(Entries supplied)

/-- Unit `PLEN` is the terminator (41_embed.md R75). -/
theorem unit_plen (s : State) : s.unit s.plen = terminator := if_neg (lt_irrefl _)

/-- An `EXTRACT` of what `EMBED` leaves stops at the first unit that is the terminator. -/
theorem embedded_stopsAt {s : State} {z : Nat} (hq : s.plen < s.quads) (hz : z ≤ s.plen)
    (hunits : ∀ i < z, s.unit i ≠ terminator) (hunit : s.unit z = terminator) : (embedded s).StopsAt z where
  le_quads := by
    have hquads : (embedded s).quads = s.quads := by rw [embedded_form]; rfl
    omega
  not_terminator j hj := by
    rw [embedded_quadAt (by omega)]
    exact hunits j hj
  terminator_at _ := (embedded_quadAt hz).trans hunit

/-- An `EXTRACT` right after a successful `EMBED` succeeds and returns the units before the first terminator. -/
theorem exec_extract_embedded {s : State} {z : Nat} (hl : s.len ≤ s.cfg.cbBytes) (hq : s.plen < s.quads)
    (hz : z ≤ s.plen) (hunits : ∀ i < z, s.unit i ≠ terminator) (hunit : s.unit z = terminator) :
    ∃ u, exec .extract (embedded s) = .next u ∧ u.status.ok = true ∧ u.olen = z ∧
      ∀ j < z, u.byte .om j = s.unit j := by
  have hform := embedded_form s
  obtain ⟨u, hexec, huform, hbytes⟩ := exec_extract_of_stopsAt (s := embedded s) (by rw [hform])
    (by rw [hform]; exact hl) (embedded_stopsAt hq hz hunits hunit)
  refine ⟨u, hexec, by rw [huform], by rw [huform], fun j hj => ?_⟩
  rw [hbytes j hj, embedded_quadAt (by omega)]

/-- Settles O28: in a payload without a zero byte the first terminator is unit `PLEN` (`exec_extract_embedded`). -/
theorem roundTrip : Obligations.RoundTrip := by
  intro s hb hpm hcap hl
  have hq : s.plen < s.quads := by rw [State.quads]; omega
  have hunits (i : Nat) (hi : i < s.plen) : s.unit i ≠ terminator := by
    rw [unit_of_lt_plen hi]
    exact hpm i hi
  obtain ⟨u, hextract, hok, holen, hbytes⟩ := exec_extract_embedded hl hq le_rfl hunits (unit_plen s)
  refine ⟨_, u, exec_embed_of_fits hb hl hq, by rw [embedded_status], hextract, hok, holen, fun j hj => ?_⟩
  rw [hbytes j hj, unit_of_lt_plen hj]

end Sys2Proof.Machine
end

section
/-! # The three ways a command ends

Every command from an idle codec is accepted and ends in one of three outcomes, which the word of `STATUS` tells apart
(60_exceptions.md R100): success, `InsufficientCapacity`, `BadLength`. -/

namespace Sys2Proof.Machine

open Sys2Proof

/-- Either command on a buffer longer than `CB` reports `BadLength` (60_exceptions.md R102). -/
theorem exec_of_bad_length (i : Instr) {s : State} (hb : s.status.busy = false) (hl : s.cfg.cbBytes < s.len) :
    exec i s = .next (raiseCause .badLength (accept (encode i) s)) := by
  cases i with
  | embed => exact exec_embed_of_cause hb (if_pos hl)
  | extract => exact exec_extract_of_bad_length hb hl

/-- An idle `EXTRACT` of a legal buffer succeeds, writes `OM` below `OLEN` only, and beside that changes registers alone
(42_extract.md R88, 20_memory.md R36). -/
theorem exec_extract_frame {s : State} (hb : s.status.busy = false) (hl : s.len ≤ s.cfg.cbBytes) :
    ∃ t, exec .extract s = .next t ∧
      t = { s with om := t.om, olen := t.olen, cur := t.cur, opl := 1, status := ⟨false, true, true, false⟩ } ∧
      ∀ j, t.olen ≤ j → t.byte .om j = s.byte .om j := by
  obtain ⟨k, -, om', hexec, -, -, hom⟩ := exec_extract_of_legal hb hl
  refine ⟨_, hexec, rfl, fun j hj => ?_⟩
  have hread : om'.read? j = s.om.read? j := (hom j).trans (if_neg (Nat.not_lt.mpr hj))
  simp only [State.byte, State.mem, hread]

/-- Settles O20: a buffer longer than `CB` is reported by either command; on a legal one `EMBED` reports that the
payload does not fit or embeds it, and `EXTRACT` succeeds. -/
theorem commandEndsInOneOfThreeWays : Obligations.CommandEndsInOneOfThreeWays := by
  intro i s hb
  obtain hl | hl := Nat.lt_or_ge s.cfg.cbBytes s.len
  · refine ⟨_, exec_of_bad_length i hb hl, rfl, ?_, .inl ⟨hl, rfl, rfl, rfl, ?_⟩⟩
    all_goals rintro rfl; rfl
  cases i with
  | embed =>
    obtain hq | hq := Nat.lt_or_ge s.plen s.quads
    · have hform := embedded_form s
      refine ⟨_, exec_embed_of_fits hb hl hq, by rw [hform], fun _ => by rw [hform],
        .inr (.inr (.inl ⟨rfl, hl, hq, by rw [embedded_status]; rfl, by rw [hform], fun a ha => ?_⟩))⟩
      rw [embedded_byte, if_neg fun h => Nat.not_lt.mpr ha h.2]
    · exact ⟨_, exec_embed_of_not_fits hb hl hq, rfl, fun _ => rfl, .inr (.inl ⟨rfl, hl, hq, rfl, rfl, rfl⟩)⟩
  | extract =>
    obtain ⟨t, hexec, hform, hom⟩ := exec_extract_frame hb hl
    exact ⟨t, hexec, by rw [hform], (fun h => nomatch h),
      .inr (.inr (.inr ⟨rfl, hl, by rw [hform]; rfl, by rw [hform], hom⟩))⟩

(End Entries supplied)

Set down the lines of the records exactly, from the first one through the line containing "s.cfg.cbBytes) (hq : s.plen < s.quads)", and add nothing else.

/-- Unit `PLEN` is the terminator (41_embed.md R75). -/
theorem unit_plen (s : State) : s.unit s.plen = terminator := if_neg (lt_irrefl _)

/-- An `EXTRACT` of what `EMBED` leaves stops at the first unit that is the terminator. -/
theorem embedded_stopsAt {s : State} {z : Nat} (hq : s.plen < s.quads) (hz : z ≤ s.plen)
    (hunits : ∀ i < z, s.unit i ≠ terminator) (hunit : s.unit z = terminator) : (embedded s).StopsAt z where
  le_quads := by
    have hquads : (embedded s).quads = s.quads := by rw [embedded_form]; rfl
    omega
  not_terminator j hj := by
    rw [embedded_quadAt (by omega)]
    exact hunits j hj
  terminator_at _ := (embedded_quadAt hz).trans hunit

/-- An `EXTRACT` right after a successful `EMBED` succeeds and returns the units before the first terminator. -/
theorem exec_extract_embedded {s : State} {z : Nat} (hl : s.len ≤ s.cfg.cbBytes) (hq : s.plen < s.quads)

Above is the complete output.